About three miles from Buffalo is an Indian village, called Tonawanda. I frequently saw parties of the inhabitants, who resort to the city to dispose of their wares and produce. Some of the warriors were fine athletic fellows, of great stature, the lowest I saw being over six feet in height. They were clothed in tanned buck-skin, curiously fringed and ornamented with porcupine-quills richly dyed; their squaws (wives) being enveloped in fine Canadian blue broad cloth, their favourite costume; the crimson or other gaudy-coloured selvedge forming a conspicuous ornament.
Like all the aborigines of America, they cling with tenacity to primeval habits and customs, resisting every attempt made by the white population, to make or persuade them to conform to civilized life. The ill-usage they have been subjected to by the Americans, may, however, account for this in a great measure. They were described to me by one of the residents as a dissipated set of fellows, who squandered all they got in "fire-water," as they term ardent spirits, and when inebriated are so quarrelsome that it is dangerous in the highest degree to irritate them.
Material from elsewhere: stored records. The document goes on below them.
-- ==== Sys2Proof/Machine/Image.lean ====
section
/-! DEFINITION. Weight images: the checks of a manifest, what a shard's bytes become, where tensors stand (09_weight_images.md, R330 to R341, R349 to R351, R365). Choices of layout: log entry 34. -/
namespace Sys2Proof.Machine

/-! ### The manifest (R330 to R333, R374) -/

/-- Bytes `a` to `b` are zero. -/
def zeroBytes (bs : List Byte) (a b : Nat) : Bool := leAt bs a (b + 1 - a) == 0

/-- Rows of a tile in a tensor's layout. -/
def tileHeight (r : List Byte) : Nat := if Ts.layout r = 2 then 480 else 512
/-- Bytes of a dense stored tile (R336). -/
def denseTile (r : List Byte) : Nat := 16 + 32 * tileHeight r
/-- Slices of a row, and tiles of a tensor: bands of rows, each with its slices in order (log entry 34). -/
def tensorSlices (r : List Byte) : Nat := Ts.k r / 160
def tileCount (r : List Byte) : Nat := Ts.m r / tileHeight r * tensorSlices r
def tiled (r : List Byte) : Bool := Ts.layout r != 0

def headerSound (m : List Byte) : Bool :=
  decide (224 ≤ m.length) && Mf.magic m == 0x4D575856 && Mf.format m == 1 && decide (Mf.flags m < 4) && decide (1 ≤ Mf.layers m) &&
    decide (Mf.layers m ≤ 1024) && decide (1 ≤ Mf.tensors m) && decide (Mf.tensors m ≤ 16384) && decide (1 ≤ Mf.shards m) && decide (Mf.shards m ≤ 65536) &&
    decide (12 ≤ Mf.pageShift m) && decide (Mf.pageShift m ≤ 16) && zeroBytes m 29 31 && zeroBytes m 48 127 && Mf.length m == m.length - 96 &&
    decide (Mf.layerOff m + 32 * Mf.layers m ≤ m.length - 96) && decide (Mf.tensorOff m + 64 * Mf.tensors m ≤ m.length - 96) &&
    decide (Mf.shardOff m + 32 * Mf.shards m ≤ m.length - 96)

def layerSound (r : List Byte) : Bool :=
  decide (1 ≤ leAt r 2 1) && decide (leAt r 2 1 ≤ 16) && decide (leAt r 3 1 < 4) && decide (Ly.auditShift r < 16) && decide (Ly.skipCap r < 512) && zeroBytes r 14 31

/-- A tensor's home in the tiers: tier and offset. -/
def tierHome (r : List Byte) : Option (Nat × Nat) :=
  match place (Ts.home r) (Ts.stored r) with
  | .tier t off => some (t, off)
  | _ => none

def tensorSound (r : List Byte) : Bool :=
  decide (Ts.role r ≤ 8) && (decide (Ts.format r ≤ 7) || Ts.format r == 0xC || Ts.format r == 0xD) && decide (Ts.layout r ≤ 2) && decide (leAt r 3 1 < 4) &&
    decide (1 ≤ Ts.m r) && decide (1 ≤ Ts.k r) && decide (1 ≤ Ts.stored r) && zeroBytes r 32 63 &&
    (!tiled r || (Ts.format r == 0 && Ts.m r % tileHeight r == 0 && Ts.k r % 160 == 0)) && (tiled r || !Ts.masked r) &&
    (if Ts.resident r then !bit (Ts.home r) 15 && decide (Ts.home r < 2 ^ 32) && Ts.mask r != 0 && decide (1 ≤ Ts.rows r) && decide (Ts.firstRow r + Ts.rows r ≤ 32768)
      else (tierHome r).isSome && Ts.rows r == 0)

/-- The source formats a shard encoding may stand for, where its record does not say: the first that makes the shards fit is meant (log entry 34). -/
def encFormats (enc fmt : Nat) : List Nat :=
  if enc = 4 then (if fmt = 3 then [0xE] else [0xF, 0xE]) else if enc = 5 then [0xC, 0xD] else [0]

/-- The first output row of a shard that carries whole rows, from its byte offset in the stored form (log entry 34). -/
def rowAt (r : List Byte) (dst : Nat) : Nat :=
  let band := denseTile r * tensorSlices r
  dst / band * tileHeight r + (dst % band - 16) / 32

/-- Bytes of a flat run of values in a format. -/
def flatBytes (f n : Nat) : Nat := if isBlockFmt f then n / 32 * (fmtBlockBytes f + 1) else n * elemBytes f

/-- Where in its tensor a shard lies: start and length, in output rows for the encodings that carry whole rows, else in stored bytes; no length where the source is not whole. -/
def shardSpan (r h : List Byte) (src : Nat) : Nat × Nat :=
  let whole := fun n u => if u ≠ 0 ∧ n % u = 0 then n / u else 0
  match Sh.encoding h with
  | 0 => (Sh.dst h, Sh.length h)
  | 1 => (rowAt r (Sh.dst h), whole (Sh.length h) (Ts.k r / 5))
  | 2 => (rowAt r (Sh.dst h), whole (Sh.length h) (Ts.k r))
  | 3 => (rowAt r (Sh.dst h), whole (Sh.length h) (2 * Ts.k r))
  | 4 => (Sh.dst h, flatBytes (Ts.format r) (32 * whole (Sh.length h) (mxBytes src)))
  | _ => (Sh.dst h, flatBytes (Ts.format r) (128 * whole (Sh.length h) (frcBytes src)))

/-- An encoding is allowed for a tensor (R332). -/
def encodingOk (r h : List Byte) : Bool :=
  match Sh.encoding h with
  | 0 => true
  | 1 | 2 | 3 => tiled r && Ts.format r == 0
  | 4 => !tiled r && (Ts.format r == 3 || Ts.format r == 4)
  | 5 => !tiled r && decide (1 ≤ Ts.format r) && decide (Ts.format r ≤ 7)
  | _ => false

def shardSound (m h : List Byte) : Bool :=
  decide (Sh.tensor h < Mf.tensors m) && decide (Sh.source h ≤ 2) && decide (leAt h 4 2 < 4096) && zeroBytes h 6 7 && zeroBytes h 28 31 &&
    decide (1 ≤ Sh.length h) && decide (Sh.length h ≤ 268435456) && encodingOk (Mf.tensor m (Sh.tensor h)) h

/-- The shards of a tensor, by index. -/
def tensorShards (m : List Byte) (t : Nat) : List Nat := (List.range (Mf.shards m)).filter fun h => Sh.tensor (Mf.shard m h) == t

/-- Spans that follow one another from a position to a total, each position taken once. -/
def coversFrom (total : Nat) (spans : List (Nat × Nat)) : Nat → Nat → Bool
  | 0, _ => false
  | n + 1, p =>
    if p = total then true else
    match spans.filter fun x => x.1 == p with
    | [x] => decide (0 < x.2) && coversFrom total spans n (p + x.2)
    | _ => false

/-- Spans cover a total exactly once. -/
def coversOnce (total : Nat) (spans : List (Nat × Nat)) : Bool :=
  coversFrom total spans (spans.length + 1) 0 && (spans.map Prod.snd).sum == total

/-- The source format of a tensor's encoded shards under which they cover it exactly once (R333). -/
def coverFormat (m : List Byte) (t : Nat) : Option Nat :=
  let r := Mf.tensor m t
  let hs := (tensorShards m t).map (Mf.shard m)
  let rowwise := hs.any fun h => decide (1 ≤ Sh.encoding h) && decide (Sh.encoding h ≤ 3)
  let fits := fun src => coversOnce (if rowwise then Ts.m r else Ts.stored r) (hs.map fun h => shardSpan r h src)
  if rowwise && !hs.all (fun h => decide (1 ≤ Sh.encoding h) && decide (Sh.encoding h ≤ 3)) then none else
  ((hs.flatMap fun h => encFormats (Sh.encoding h) (Ts.format r)).eraseDups).find? fits

/-- Two tensors' homes overlap. -/
def homesOverlap (a b : List Byte) : Bool :=
  if Ts.resident a && Ts.resident b then Ts.mask a &&& Ts.mask b != 0 && meets (Ts.firstRow a) (Ts.rows a) (Ts.firstRow b) (Ts.rows b)
  else !Ts.resident a && !Ts.resident b && meets (Ts.home a) (Ts.stored a) (Ts.home b) (Ts.stored b)

/-- Every pair of a list passes a test. -/
def allPairs (p : α → α → Bool) : List α → Bool
  | [] => true
  | x :: xs => xs.all (p x) && allPairs p xs

/-- Every tensor belongs to one layer. -/
def tensorsOnce (m : List Byte) : Bool :=
  let ts := (List.range (Mf.layers m)).flatMap (Mf.layerTensors m)
  ts.length == Mf.tensors m && (List.range (Mf.tensors m)).all fun t => ts.contains t

/-- A manifest meets R333. -/
def manifestOk (m : List Byte) : Bool :=
  headerSound m && (List.range (Mf.layers m)).all (fun l => layerSound (Mf.layer m l)) &&
    tensorsOnce m &&
    (List.range (Mf.tensors m)).all (fun t => tensorSound (Mf.tensor m t)) &&
    (List.range (Mf.shards m)).all (fun h => shardSound m (Mf.shard m h)) && (List.range (Mf.tensors m)).all (fun t => (coverFormat m t).isSome) &&
    allPairs (fun a b => !homesOverlap a b) ((List.range (Mf.tensors m)).map (Mf.tensor m))

/-! ### Stored tiles (R336, R337, R352) -/

/-- Cut a stored form into its tiles, each as long as its header says. -/
def splitTiles : Nat → List Byte → Option (List (List Byte))
  | 0, _ => some []
  | n + 1, bs =>
    let k := tileStored bs
    if k < 16 ∨ bs.length < k then none else (splitTiles n (bs.drop k)).map fun ts => bs.take k :: ts

/-- The tiles of a tensor agree with its record (R112, R313, R337). -/
def tilesSound (trainable : Bool) (r bs : List Byte) : Bool :=
  match splitTiles (tileCount r) bs with
  | none => false
  | some ts => (ts.map List.length).sum == bs.length && ts.all fun t => (tileWeights (Ts.layout r == 2) t).isSome && (tileMasked t == Ts.masked r) && (!trainable || tileDense t)

/-- The packed blocks of a resident flat tensor, as its rows will hold them, keep R57. -/
def blocksSound (r bs : List Byte) : Bool :=
  !isBlockFmt (Ts.format r) || !Ts.resident r || ((cut (fmtBlockBytes (Ts.format r) + 1) bs).all fun b => !(unpackBlk (Ts.format r) b).bad)

/-- Which bytes of a tensor's tiles are zero. -/
def zeroPattern (r bs : List Byte) : List Bool :=
  ((splitTiles (tileCount r) bs).getD []).flatMap fun t =>
    ((tileWeights (Ts.layout r == 2) t).getD []).flatMap fun row => row.map (· == 0)

/-- The stored form of a tile from its output rows (R111, R336): sparse where the tile is masked and that is no larger. -/
def storeTile (square masked : Bool) (rows : List (List Byte)) : List Byte :=
  let zeros := (rows.map fun r => r.count 0).sum
  let maps := rows.flatMap fun r => leBytes 4 (r.mapIdx fun g b => if b = 0 then 2 ^ g else 0).sum
  let sparse := maps ++ (if square then (transposedMaps rows).flatten else []) ++ rows.flatten.filter (· != 0)
  let dense := rows.flatten
  let isDense := !masked || decide (dense.length < sparse.length)
  let pay := if isDense then dense else sparse
  [BitVec.ofNat 8 (b2n isDense + 2 * b2n masked + 4 * b2n square), 0, 0, 0] ++ leBytes 4 zeros ++ leBytes 4 (16 + pay.length) ++ leBytes 4 0 ++ pay
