/-- Adds of one token: one set in a cycle. -/
def PartAt.addAt (x : PartAt) (k : Nat × Nat × Nat) (cycle t : Nat) : LineEvent :=
  { cycle := cycle, kind := 2, field := x.field, lines := tokenLines k.1 k.2.2 t, frees := [], fmt := k.1, eRef := k.2.1, whose := x.fail 0 }

/-- The accesses to lines a part makes: a token's sums come 24 cycles after its row's slot, 29 for A8 (R91, R195); a companion is added to where the tile's slice has sprout channels. -/
def PartAt.lineEvents (s : State) (x : PartAt) : List LineEvent :=
  let p := x.word
  let n := x.tokens
  match partKind p with
  | 1 => (x.units s).flatMap fun u =>
      let sets := (addSets p).take (if x.chans s (u.1 / Br.planes p) = 0 then 1 else 2)
      (List.range n).flatMap fun t => sets.map fun k => x.addAt k (u.2.1 + t * u.2.2 + 12 + (if Br.tblFmt p = 4 then 17 else 12)) t
  | 2 => (List.range n).flatMap fun t => (addSets p).map fun k => x.addAt k (x.start + lastLine k.1 t + 12) t
  | 3 => (List.range (ceilDiv (Cl.count p) 16)).map fun k =>
      let ls := (List.range (min 16 (Cl.count p - 16 * k))).map fun i => (Cl.firstLine p + 16 * k + i) % 2048
      { cycle := x.start + k, kind := 1, field := x.field, lines := ls, frees := ls, fmt := 0, eRef := 0, whose := x.fail 0 }
  | _ => (drainSets p).flatMap fun k => (List.range n).map fun t =>
      let later := ((List.range 3).map (t + 1 + ·)).flatMap fun u => if n ≤ u then [] else tokenLines k.1 k.2 u
      let ls := tokenLines k.1 k.2 t
      { cycle := x.start + x.drainCycles * t, kind := 0, field := x.field, lines := ls, frees := ls.filter fun l => !later.contains l,
        fmt := k.1, eRef := 0, whose := x.fail 0 }

/-- What the lines of all fields hold as time goes on: the tags of the open ones, the lines drained in the present cycle. -/
structure LineRun where
  cycle : Nat
  lines : Tbl (Option (Nat × Nat))
  drained : List Nat
  fails : List VFail
  deriving DecidableEq, Repr

/-- One access: another format or reference is refused, and an add beside a drain (R137, R140). -/
def LineRun.access (w : LineRun) (e : LineEvent) : LineRun :=
  let w := if w.cycle = e.cycle then w else { w with cycle := e.cycle, drained := [] }
  let key := fun l => 2048 * e.field + l
  let ls := e.lines.map key
  let tag := fun l => Tbl.get none w.lines l
  let bad := fun (b : Bool) d => if b then [{ e.whose with detail := d }] else []
  match e.kind with
  | 2 => { w with lines := ls.foldl (fun t l => Tbl.set none t l (some (e.fmt, e.eRef))) w.lines,
                  fails := w.fails ++ bad (ls.any fun l => (tag l).any (· != (e.fmt, e.eRef))) 0x0005 ++ bad (ls.any w.drained.contains) 0x0024 }
  | 0 => { w with lines := (e.frees.map key).foldl (fun t l => Tbl.set none t l none) w.lines, drained := w.drained ++ ls,
                  fails := w.fails ++ bad (ls.any fun l => (tag l).any (·.1 != e.fmt)) 0x0005 }
  | _ => { w with lines := (e.frees.map key).foldl (fun t l => Tbl.set none t l none) w.lines }

/-- The refusals for the lines of a run; open lines at its end are put down to the last bundle issued (R142). -/
def lineFails (s : State) (part : Nat) (i : List Byte) (counts : List Nat) : List VFail :=
  let ps := partsAt part i counts
  let w := (inOrder (fun e => 4 * e.cycle + e.kind) (ps.flatMap (PartAt.lineEvents s))).foldl LineRun.access
    { cycle := 0, lines := [], drained := [], fails := [] }
  ((ps.filter PartAt.beyondLines).map fun x => x.fail 0x0010) ++ w.fails ++
    failUnless (w.lines.all fun l => l.2.isNone) (.whole (((runTrace i counts).getLast?.map fun x => x.1.pc).getD 0) 0x0025)
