/-- A swap ends before its last flip (R359, R361, R366). -/
def failSwap (h st : Nat) (s : State) : State :=
  match binding? s h with
  | none => s
  | some b => match b.swap with
    | none => s
    | some w =>
      let s := freeStaged h s
      if w.repairs then
        let s := finish (b.cmd <|> w.cmd) st [] (modBinding h (fun b => { b with swap := none, cmd := none, deadline := none }) s)
        ((boundTo s w.image w.first).map Prod.fst).foldl (fun s x => modBinding x (fun b => { b with state := 1 }) s) s
      else
      let s := (heldWith s h).foldl (fun s x => releaseBinding x s) s
      if w.flipped = 0 ∧ b.journal.isNone then
        finish w.cmd st [] (dropImages (releaseBinding h (modBinding h (fun b => { b with swap := none, state := 2 }) s)))
      else
        let old := match b.journal with | some j => j.2.1 | none => b.image
        let new := match b.journal with | some j => j.1 | none => w.image
        let s := modBinding h (fun b => { b with swap := none, state := 4, journal := some (new, old, newLayers b w) }) s
        finish w.cmd st [] (tellMixed h (releaseBinding h (dropImages s)))

/-- The bank groups of an image's resident rows. -/
def imageGroups (s : State) (i : Nat) : List (Nat × Nat) :=
  (((image? s i).map Image.layers).getD []).flatMap fun l => ((l.2.map LayerSt.homes).getD []).flatMap fun h =>
    if h.tier = 2 then ((List.range 16).filter (bit h.mask)).flatMap fun f => groupsOfRun f h.actual h.rows else []

/-- A load or reload ends once no layer is still fetched and the bank groups it needs have had power for 20 µs (R228, R338); one that waits for that ends with a later SHARD_ARRIVED or MODEL_DEADLINE_EXPIRY. -/
def finishLoad (h : Nat) (s : State) : State :=
  match binding? s h with
  | none => s
  | some b =>
    let m := manifestOf s b.image
    let st := fun l => ((layer? s b.image l).map LayerSt.status).getD 2
    if b.state ≠ 0 ∨ (List.range (Mf.layers m)).any (fun l => st l == 0) ∨ !groupsReady (imageGroups s b.image) s then s else
    let ok := (List.range (Mf.layers m)).all fun l => st l == 1
    let s := modBinding h (fun b => { b with state := if ok then 2 else 1, cmd := none, deadline := none, retries := [] }) s
    let res := if b.cmd.any fun c => c.op == 0x0301 then leBytes 2 h else []
    finish b.cmd (if ok then stOk else stShardFailed) res (if ok then tellBinding evModelReady h s else s)

/-- A layer of a load fails: its data are freed, the others go on (R345). -/
def failLayer (h l : Nat) (s : State) : State :=
  match binding? s h with
  | none => s
  | some b => match layer? s b.image l with
    | none => s
    | some ly =>
      let ld := ((image? s b.image).map Image.loader).getD b.part
      let s := setLayer b.image l (some { LayerSt.empty with status := 2 }) (freeLayer ld true ly s)
      finishLoad h (raiseError 6 evLayerFailed b.part [.prims b.part] [] s)

/-- A load under way ends: its unfinished layers, and those of a list, are freed; the model is INCOMPLETE. -/
def stopLoad (h st : Nat) (ls : List Nat) (s : State) : State :=
  match binding? s h with
  | none => s
  | some b =>
    let ld := ((image? s b.image).map Image.loader).getD b.part
    let s := (List.range (Mf.layers (manifestOf s b.image))).foldl (fun s l => match layer? s b.image l with
      | some ly => if ly.status = 0 ∨ ls.contains l then setLayer b.image l (some { LayerSt.empty with status := 2 }) (freeLayer ld true ly s) else s
      | none => s) s
    finish b.cmd st [] (modBinding h (fun b => { b with state := 1, cmd := none, deadline := none, retries := [] }) s)

/-- A METADATA_FAULT ends the whole command: what it placed is freed (R346, R359). -/
def failMetadata (h : Nat) (s : State) : State :=
  match binding? s h with
  | none => s
  | some b =>
    if b.swap.isSome then failSwap h stMetadataFault s
    else if b.cmd.any fun c => c.op == 0x0301 then dropImages (setBinding h none (finish b.cmd stMetadataFault [] s))
    else stopLoad h stMetadataFault b.placed s

/-- Every tiled tensor that a layer has placed is stored soundly (R337), and so are the blocks of its resident ones (R57). -/
def layerTilesSound (s : State) (m : List Byte) (ly : LayerSt) (l : Nat) : Bool :=
  ((Mf.layerTensors m l).filter fun t => (ly.home t).isSome).all fun t =>
    let r := Mf.tensor m t
    let bs := tensorBytes s ly t (Ts.stored r)
    if tiled r then tilesSound (Mf.trainable m) r bs else blocksSound r bs

/-- The resident tensors of a layer are written to their rows, or to some of them. -/
def writeRows (which : Nat → Nat → Bool) (m : List Byte) (ly : LayerSt) (l : Nat) (s : State) : State :=
  (Mf.layerTensors m l).foldl (fun s t =>
    let r := Mf.tensor m t
    if Ts.resident r then writeResident which r (tensorBytes s ly t (Ts.stored r)) s else s) s

/-- The shards of a layer have all arrived: a loaded layer is checked and becomes active (R338). -/
def layerArrived (h i l : Nat) (s : State) : State :=
  match fetched s h i false l with
  | none => s
  | some ly =>
    let m := manifestOf s i
    if !layerTilesSound s m ly l then failMetadata h s
    else finishLoad h (setLayer i l (some { ly with status := 1, rowData := [] }) (writeRows (fun _ _ => true) m ly l s))

/-- A shard's data arrive for a binding. -/
def shardIn (h k : Nat) (data : List Byte) (s : State) : State :=
  match fetchOf s h with
  | none => s
  | some (i, staging, ls) =>
    if ls.isEmpty then finishLoad h s else
    let m := manifestOf s i
    let l := Mf.layerOf m (Sh.tensor (Mf.shard m k))
    if Mf.shards m ≤ k ∨ !ls.contains l then s else
    let s := if staging && (fetched s h i true l).isNone then stageLayer h l s else s
    match fetched s h i staging l with
    | none => s
    | some ly =>
      if ly.status ≠ 0 ∨ ly.arrived.contains k ∨ (ly.home (Sh.tensor (Mf.shard m k))).isNone then s else
      match shardPieces m k data with
      | none => failMetadata h s
      | some (ps, first, n) =>
        let put := fun a (x : Nat × Nat × List Byte) => putTensor x.1 x.2.1 x.2.2 a
        let a := ps.foldl put (ly, s)
        let t := Sh.tensor (Mf.shard m k)
        let r := Mf.tensor m t
        let a := if n = 0 then a else (tileHeads r (tensorBytes a.2 a.1 t (Ts.stored r)) first n).foldl (fun a x => putTensor t x.1 x.2 a) a
        let ly := { a.1 with arrived := a.1.arrived ++ [k] }
        let s := setFetched h i staging l (some ly) a.2
        if !staging && (Mf.layerShards m l).all (fun x => ly.arrived.contains x) then layerArrived h i l s else s

/-- The window that peers write shards through is given a new generation (R344). -/
def renewShardWindow (s : State) : State :=
  modWin 240 (fun x => { x with opened := true, fwOwned := true, inUse := true }) (closeWindow 240 s)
Not very long after I arrived, a circumstance occurred that threatened most fearful consequences. The Indians whom I have before referred to were in the frequent habit, when they came to the city, to dispose of their produce (for many of them followed husbandry) of getting so tipsy, that there was continual danger of bloodshed; their natural animosity on such occasions being roused with fearful vehemence, so that the authorities were compelled to adopt some steps to remedy the evil. It was no uncommon occurrence to see an Indian waggon by the road-side, with its pair of horses sans driver, who might have been found either drunk or quarreling at the other end of the city. And although the horses were always impounded, and a fine inflicted, still the nuisance continued without abatement, in fact, was rather on the increase. The new Mayor, being a man more alive than his predecessor to this evil, caused a regulation to be passed by the Civic Council, that any Indian found so far the worse for liquor in the streets of Buffalo as to be incapable of taking care of himself, should be punished by being made to work on the high roads for a short period, with an iron ball and chain attached to his leg. When this law was promulgated, there was a strong impression that the Indians would show resistance. This was soon found to be a correct view of the case, for not a week had elapsed before two warriors were brought before the Mayor, and sentenced to ten days' probation at road-mending, in pursuance of the decree. They had, however, only been at work two days in the upper part of Maine-street, in charge of two constables, when a large body of their fraternity, armed cap-a-pié, entered the city, and, with horrid yells and brandished tomahawks, rescued the culprits, knocked off their chains, and carried them in triumph to the Indian village, amidst fearful threats of fire and blood. As this attack was unexpected, no resistance was offered; and although there was much discussion afterwards, about the laws being vindicated and an example being made, the matter, from motives, no doubt, of public safety, was allowed to drop, and for the future the red men had it all their own way, although there were certainly signs of amendment, and the evil decreased to a very great extent. The Indian maxim being, "Firm in friendship but ruthless in war," there is little doubt that the course pursued on this occasion by the city authorities, was the best under such circumstances.